Tuesday, August 12, 2008

Superbike Planet: In conversation with Kevin Schwantz


Kevin Schwantz, 1993 500cc motorcycle GP racing world champ, speaks his mind...

Superbike Planet
recently spoke to 1993 500cc motorcycle GP racing world champ, Kevin Schwantz. Here are some excerpts from what no.34 had to say:

On Kenny Roberts

Somebody once asked me, ‘What if you'd ever ridden for Kenny Roberts?’ I said, ‘Probably one of the two of us wouldn't be around right now, because I'm not sure me and that guy could get along.’ He's a great man and he's done a lot for the sport of motorcycling, but man

I've beaten Wayne Rainey on a weekend, and I've seen Kenny go, ‘You dumbass! What were you thinking? What were you doing? Why'd you let him outbrake you in that turn?’ I'd have put up with that about that long.

But the knowledge that Kenny brought, to Wayne, to Eddie, the experience that was there, it was obviously a very first-class team the entire time. Had I had somebody like that to go back and ask questions of, instead of just some of my engineers who had worked in racing for a while, but never really did much racing themselves, it probably would've helped a little bit. Might have made my career span just a touch longer. But I enjoyed the way I did it. I had fun the way I did it. And I'd do it all over again exactly the same way if I was given the chance.

On whether he would have liked to come back to help with Suzuki’s MotoGP effort

After I quit racing at Suzuki, I took a few years, got away from motorcycles. Felt like I got an arm's length enough away, so that if I got back involved in racing, I could get back involved and not want to race. And with that, I've always told Suzuki, ‘My heart, my soul – any part of my career that ever really had much meaning to it – was in MotoGP. And absolutely, if you guys feel like I could assist you in getting Suzuki and their MotoGP team back to a world championship winning level, call me. You've got my number.’

On his priorities, after Suzuki told him that running a third bike in MotoGP would not be possible

Two years ago, they [Suzuki] said, ‘You know what? We're still planning on building that third bike, but hold off just a little bit.’ Then at the end of last year and the downturn in motorcycle sales – almost immediately at the start of this season – it was kind of said, ‘There's not really going to be a third bike. There's no way we can economically make it happen.
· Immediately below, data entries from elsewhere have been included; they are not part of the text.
-- ==== Sys2Proof/Machine/Core.lean ====
section
/-! DEFINITION. The machine behind the host's interface (Host/Core.lean). -/

def Sys2Proof.core : Host.Core :=
  { State := Sys2Proof.Machine.State, Fault := Sys2Proof.Machine.Fault, Refusal := Sys2Proof.Machine.Refusal
    step := Sys2Proof.Machine.step, reset := Sys2Proof.Machine.State.reset }
end

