-- ==== Sys2Proof/Tests/Slice0.lean ====
section
/-! SUPPORT. Tests: ill-formed terms the check refuses, words written out from the encodings of spec/30_encoding.md,
vectors of spec/95_test_vectors.md (each names its vector), and for every obligation with hypotheses a state and
operands that meet them. -/

namespace Sys2Proof.Tests

open Sys2Proof.Machine

/-! ### WellFormed refuses -/

theorem test_ldi_zero_ill_formed : (Instr.ldi 0).wf = false := by decide
theorem test_ldf_zero_ill_formed : (Instr.ldf 0).wf = false := by decide
theorem test_ldb_zero_ill_formed : (Instr.ldb 0).wf = false := by decide
theorem test_jpi_zero_ill_formed : (Instr.jpi 0).wf = false := by decide
theorem test_jfi_zero_ill_formed : (Instr.jfi 0).wf = false := by decide
theorem test_nop_zero_ill_formed : (Instr.nop 0).wf = false := by decide
theorem test_hlt_other_ill_formed : (Instr.hlt 0o01).wf = false := by decide

/-! ### Decoding: for every constructor a word written bit by bit from its encoding (R80, R81, R95) -/

theorem test_decode_ldn : decode [0b000100_101010#12] = .ok (.ldn 0o52, []) := by decide
theorem test_decode_lcn : decode [0b000101_101010#12] = .ok (.lcn 0o52, []) := by decide
theorem test_decode_ldd : decode [0b010000_000000#12] = .ok (.ldd 0o00, []) := by decide
theorem test_decode_ldi : decode [0b010001_000001#12] = .ok (.ldi 0o01, []) := by decide
theorem test_decode_ldm : decode [0b010001_000000#12, 0b100000000001#12] = .ok (.ldm 0o4001, []) := by decide
theorem test_decode_ldf : decode [0b010010_111111#12] = .ok (.ldf 0o77, []) := by decide
theorem test_decode_ldc : decode [0b010010_000000#12, 0b111000000000#12] = .ok (.ldc 0o7000, []) := by decide
theorem test_decode_ldb : decode [0b010011_100000#12] = .ok (.ldb 0o40, []) := by decide
theorem test_decode_zjf : decode [0b110000_000110#12] = .ok (.zjf 0o06, []) := by decide
theorem test_decode_nzf : decode [0b110001_000110#12] = .ok (.nzf 0o06, []) := by decide
theorem test_decode_pjf : decode [0b110010_000110#12] = .ok (.pjf 0o06, []) := by decide
theorem test_decode_njf : decode [0b110011_000110#12] = .ok (.njf 0o06, []) := by decide
theorem test_decode_zjb : decode [0b110100_000110#12] = .ok (.zjb 0o06, []) := by decide
theorem test_decode_nzb : decode [0b110101_000110#12] = .ok (.nzb 0o06, []) := by decide
theorem test_decode_pjb : decode [0b110110_000110#12] = .ok (.pjb 0o06, []) := by decide
theorem test_decode_njb : decode [0b110111_000110#12] = .ok (.njb 0o06, []) := by decide
theorem test_decode_jpi : decode [0b111000_001000#12] = .ok (.jpi 0o10, []) := by decide
theorem test_decode_jfi : decode [0b111001_000001#12] = .ok (.jfi 0o01, []) := by decide
theorem test_decode_nop : decode [0b000000_000_101#12] = .ok (.nop 5, []) := by decide
theorem test_decode_hlt : decode [0b111111_000000#12] = .ok (.hlt 0o00, []) := by decide
theorem test_decode_cil : decode [0b000001_010000#12] = .ok (.cil, []) := by decide
theorem test_decode_srj : decode [0b000000_001_011#12] = .ok (.srj 3, []) := by decide
theorem test_decode_sic : decode [0b000000_010_011#12] = .ok (.sic 3, []) := by decide
theorem test_decode_irj : decode [0b000000_011_011#12] = .ok (.irj 3, []) := by decide
theorem test_decode_sdc : decode [0b000000_100_011#12] = .ok (.sdc 3, []) := by decide
theorem test_decode_drj : decode [0b000000_101_011#12] = .ok (.drj 3, []) := by decide
theorem test_decode_sid : decode [0b000000_110_011#12] = .ok (.sid 3, []) := by decide
theorem test_decode_acj : decode [0b000000_111_011#12] = .ok (.acj 3, []) := by decide
theorem test_decode_sbu : decode [0b000001_100_011#12] = .ok (.sbu 3, []) := by decide
theorem test_decode_reserved : decode [0b000001_101_000#12] = .error (.reserved 0o0150) := by decide
theorem test_decode_missing_second : decode [0o2100] = .error (.missingSecondWord 0o2100) := by decide

/-- The second word's bits count on from bit 12 in the table's numbering. -/
theorem test_table_word_second : decodeTableWord 24 (0o1234 * 4096 + 0o2100) = some (.ldm 0o1234) := by decide

/-! ### Small states -/

/-- The default start state of the vectors of spec/95_test_vectors.md. -/
def start : State := { State.reset with p := 0o100, run := true }

/-- The state with cells written, each given by its bank, its address and its word. -/
def withCells (cells : List (BankNo × Word × Word)) (s : State) : State :=
  cells.foldl (fun t c => t.setMem (t.mem.insert (cellNumber c.1 c.2.1) c.2.2)) s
The math just doesn't make out. We've got to focus more on sales. We've got to focus more on the two-bike factory team that we've got.’ With that, I have no idea what my position is there.

Once again, if my phone were to ring, I would probably have to tell Suzuki that, ‘You know what, I've got enough obligations here.’ I'm obligated to Red Bull and the KTM Rookies' Cup program for three years. So right now, I don't see it happening. I think Paul, the sponsors, and everything that's going on in MotoGP at Suzuki – I think they look to be doing okay. From a race-winning level, they're not where they need to be, but I don't think that's anybody’s fault in particular.
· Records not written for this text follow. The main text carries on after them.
-- ==== Sys2Proof/Machine/Ops.lean ====
section
/-! DEFINITION. The named operations the meanings share: the register file, the ROM window, the calls of the
collaborators, the response, the gate, the forwarded access, and the load and the zeroing of a footprint. There is no
taking of an exception and no return from one, because the block has none (60_exceptions.md R135, R142, R143). -/

namespace Sys2Proof.Machine

/-- The stored byte of a register (R14). -/
def RegFile.get (r : Reg) (f : RegFile) : Byte :=
  match r with
  | .data => f.data
  | .statctl => f.statctl
  | .clkdiv => f.clkdiv
  | .ssel => f.ssel
  | .bank => f.bank

/-- The file with all 8 bits of `v` stored in a register, verbatim (R14). -/
def RegFile.set (r : Reg) (v : Byte) (f : RegFile) : RegFile :=
  match r with
  | .data => { f with data := v }
  | .statctl => { f with statctl := v }
  | .clkdiv => { f with clkdiv := v }
  | .ssel => { f with ssel := v }
  | .bank => { f with bank := v }

/-- The content of a byte of the ROM window, or no value where none is known. No operation of the block uses it (R35):
it is there for statements. -/
def Memory.read (m : Memory) (a : Nat) : Option Byte :=
  match m with
  | [] => Memory.unlisted
  | c :: m => if c.1 = a then some c.2 else Memory.read m a

/-- `MemWrite(a, 1, v)`: one byte, the only width there is (00_scope.md section 6). -/
def Memory.write (m : Memory) (a : Nat) (v : Byte) : Memory :=
  match m with
  | [] => [(a, v)]
  | c :: m =>
    if a < c.1 then (a, v) :: c :: m
    else if a = c.1 then (a, v) :: m
    else c :: Memory.write m a v

/-- Consecutive bytes from index `a` on, keeping their order (R46). -/
def Memory.writeFrom (m : Memory) (a : Nat) (bytes : List Byte) : Memory :=
  match bytes with
  | [] => m
  | v :: bytes => Memory.writeFrom (Memory.write m a v) (a + 1) bytes

/-- What `RomWindow()` answers now: whether there is a window (R47). -/
def Replies.windowAnswer (r : Replies) : Bool :=
  match r.window with
  | b :: _ => b
  | [] => Config.freeWindow r.draws

/-- The replies that are left once `RomWindow()` has answered. -/
def Replies.afterWindow (r : Replies) : Replies :=
  match r.window with
  | _ :: rest => { r with window := rest }
  | [] => { r with draws := r.draws + 1 }

/-- What `FwFetch(FIRMWARE_ID)` answers now (R86). -/
def Replies.firmwareAnswer (r : Replies) : Option (List Byte) :=
  match r.firmware with
  | a :: _ => a
  | [] => Config.freeFirmware r.draws

/-- The replies that are left once `FwFetch` has answered. -/
def Replies.afterFirmware (r : Replies) : Replies :=
  match r.firmware with
  | _ :: rest => { r with firmware := rest }
  | [] => { r with draws := r.draws + 1 }

/-- What the fallback handler answers now to this call (R103). -/
def Replies.fallbackAnswer (r : Replies) (t : Transaction) : Byte :=
  match r.fallback with
  | b :: _ => b
  | [] => Config.freeFallback r.draws t

/-- The replies that are left once the fallback handler has answered. -/
def Replies.afterFallback (r : Replies) : Replies :=
  match r.fallback with
  | _ :: rest => { r with fallback := rest }
  | [] => { r with draws := r.draws + 1 }

/-- `return v`. -/
def State.respond (v : Response) (s : State) : State := { s with response := v }

/-- One call of `RomWindow()` (R47). -/
def State.callRomWindow (s : State) : State :=
  { s with calls := s.calls ++ [.romWindow], replies := s.replies.afterWindow }

/-- One call of `FwFetch(FIRMWARE_ID)` (R85). -/
def State.callFwFetch (s : State) : State :=
  { s with calls := s.calls ++ [.fwFetch Config.firmwareId], replies := s.replies.afterFirmware }

/-- One call of the fallback handler with the transaction as received (R103). -/
def State.callFallback (t : Transaction) (s : State) : State :=
  { s with calls := s.calls ++ [.fallback t], replies := s.replies.afterFallback }

/-- `emit Register(slot)`, then `emit CardType(slot, CARD_TYPE_TAG)` (R70, decisions D4 and D5 of the
spec; UNVERIFIED, unsafe: log 11). -/
def State.announce (s : State) : State :=
  { s with events := s.events ++ [.register s.slot, .cardType s.slot Config.cardTypeTag] }

/-- The gate (R101, decision D3 of the spec; UNVERIFIED, unsafe: log 8): an absent card answers 0x00 and does nothing
else. -/
def gate (serve : State → State) (s : State) : State :=
  if s.present then serve s else s.respond (.byte Config.neutral)

/-- A served read: the response is the stored byte, and nothing changes (R102, R39). -/
def serveRead (r : Reg) (s : State) : State := s.respond (.byte (s.regs.get r))

/-- A served write: the register takes the byte and the response is 0x00 (R102). -/
def serveWrite (r : Reg) (v : Byte) (s : State) : State :=
  State.respond (.byte Config.neutral) { s with regs := s.regs.set r v }

/-- A forwarded access: one call of the fallback handler, whose byte is the response, unmodified (R103). -/
def forward (t : Transaction) (s : State) : State :=
  (s.callFallback t).respond (.byte (s.replies.fallbackAnswer t))

/-- The contract of the accesses to a footprint (R89, R152; for SETEN DEDUCED, safe: log 4): the slot is 1 to 7 and
the footprint lies in the window; otherwise the name of what is wrong. -/
def footprintRefusal (sl : Slot) (s : State) : Option Refusal :=
  if sl = 0#3 then some (.slotOutOfRange sl)
  else if slotBase sl + 255 < s.windowBytes then none
  else some (.windowTooShort sl)

/-- The three effects of a successful load (R87). -/
def State.install (sl : Slot) (image : List Byte) (s : State) : State :=
  { s with slot := sl, rom := s.rom.writeFrom (slotBase sl) image, firmwareLoaded := true }

/-- What a load does with the firmware store's answer: nothing unless it is a sequence of exactly 256 bytes
(R86, R87). -/
def State.accept (sl : Slot) (answer : Option (List Byte)) (s : State) : State :=
  match answer with
  | none => s
  | some image => if image.length = Config.pageSize then s.install sl image else s

/-- The body of LOAD for a footprint that fits (R85). -/
def State.loadInto (sl : Slot) (s : State) : State :=
  if s.enabled then s.callFwFetch.accept sl s.replies.firmwareAnswer else s

/-- The 256 zero bytes a zeroing writes (R71). Irreducible, so that no unification unrolls 256 writes. -/
@[irreducible] def zeroPage : List Byte := List.replicate Config.pageSize 0x00#8

/-- The zeroing of the footprint of a slot: 256 bytes and nothing else (R71). -/
def State.zeroFootprint (sl : Slot) (s : State) : State :=
  { s with rom := s.rom.writeFrom (slotBase sl) zeroPage }

/-- Ask for the window and, where there is one, use the footprint of `slot` in it; where there is none, the rest of
the operation is skipped silently (R70, R71, R138; for SETEN.0 decision D6 of the spec, UNVERIFIED, unsafe: log 10).
A footprint outside the contract of R89 is refused. -/
def withWindow (use : State → State) (s : State) : Host.Outcome State Fault Refusal :=
  match footprintRefusal s.slot s with
  | none => .next (State.respond .nothing (if s.replies.windowAnswer then use s.callRomWindow else s.callRomWindow))
  | some r => if s.replies.windowAnswer then .refused r else .next (State.respond .nothing s.callRomWindow)

end Sys2Proof.Machine
end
On the Suzuki GSV-R MotoGP bike

I've got all the respect in the world for Loris Capirossi and Chris Vermeulen. You watch Capirossi put the thing on the front row, qualifying at Mugello, one of the fastest racetracks there is out there. Yeah, he said, ‘I pushed really, really hard.’ Well, let me see that every lap then. Because until you find the ability and the want to push very, very hard every lap, it's just this – you can't go out there at 90 percent.

It's obvious the Suzuki's not quite there. But it's funny how, when those guys really get a spur in their side, and really want to prove a point, boom! Vermeulen riding through the pack to finish third at Laguna. It's not an easy place. The GSV-R is obviously a decent motorcycle. I think the results aren't quite indicative of what the bike is capable of, at least not consistently.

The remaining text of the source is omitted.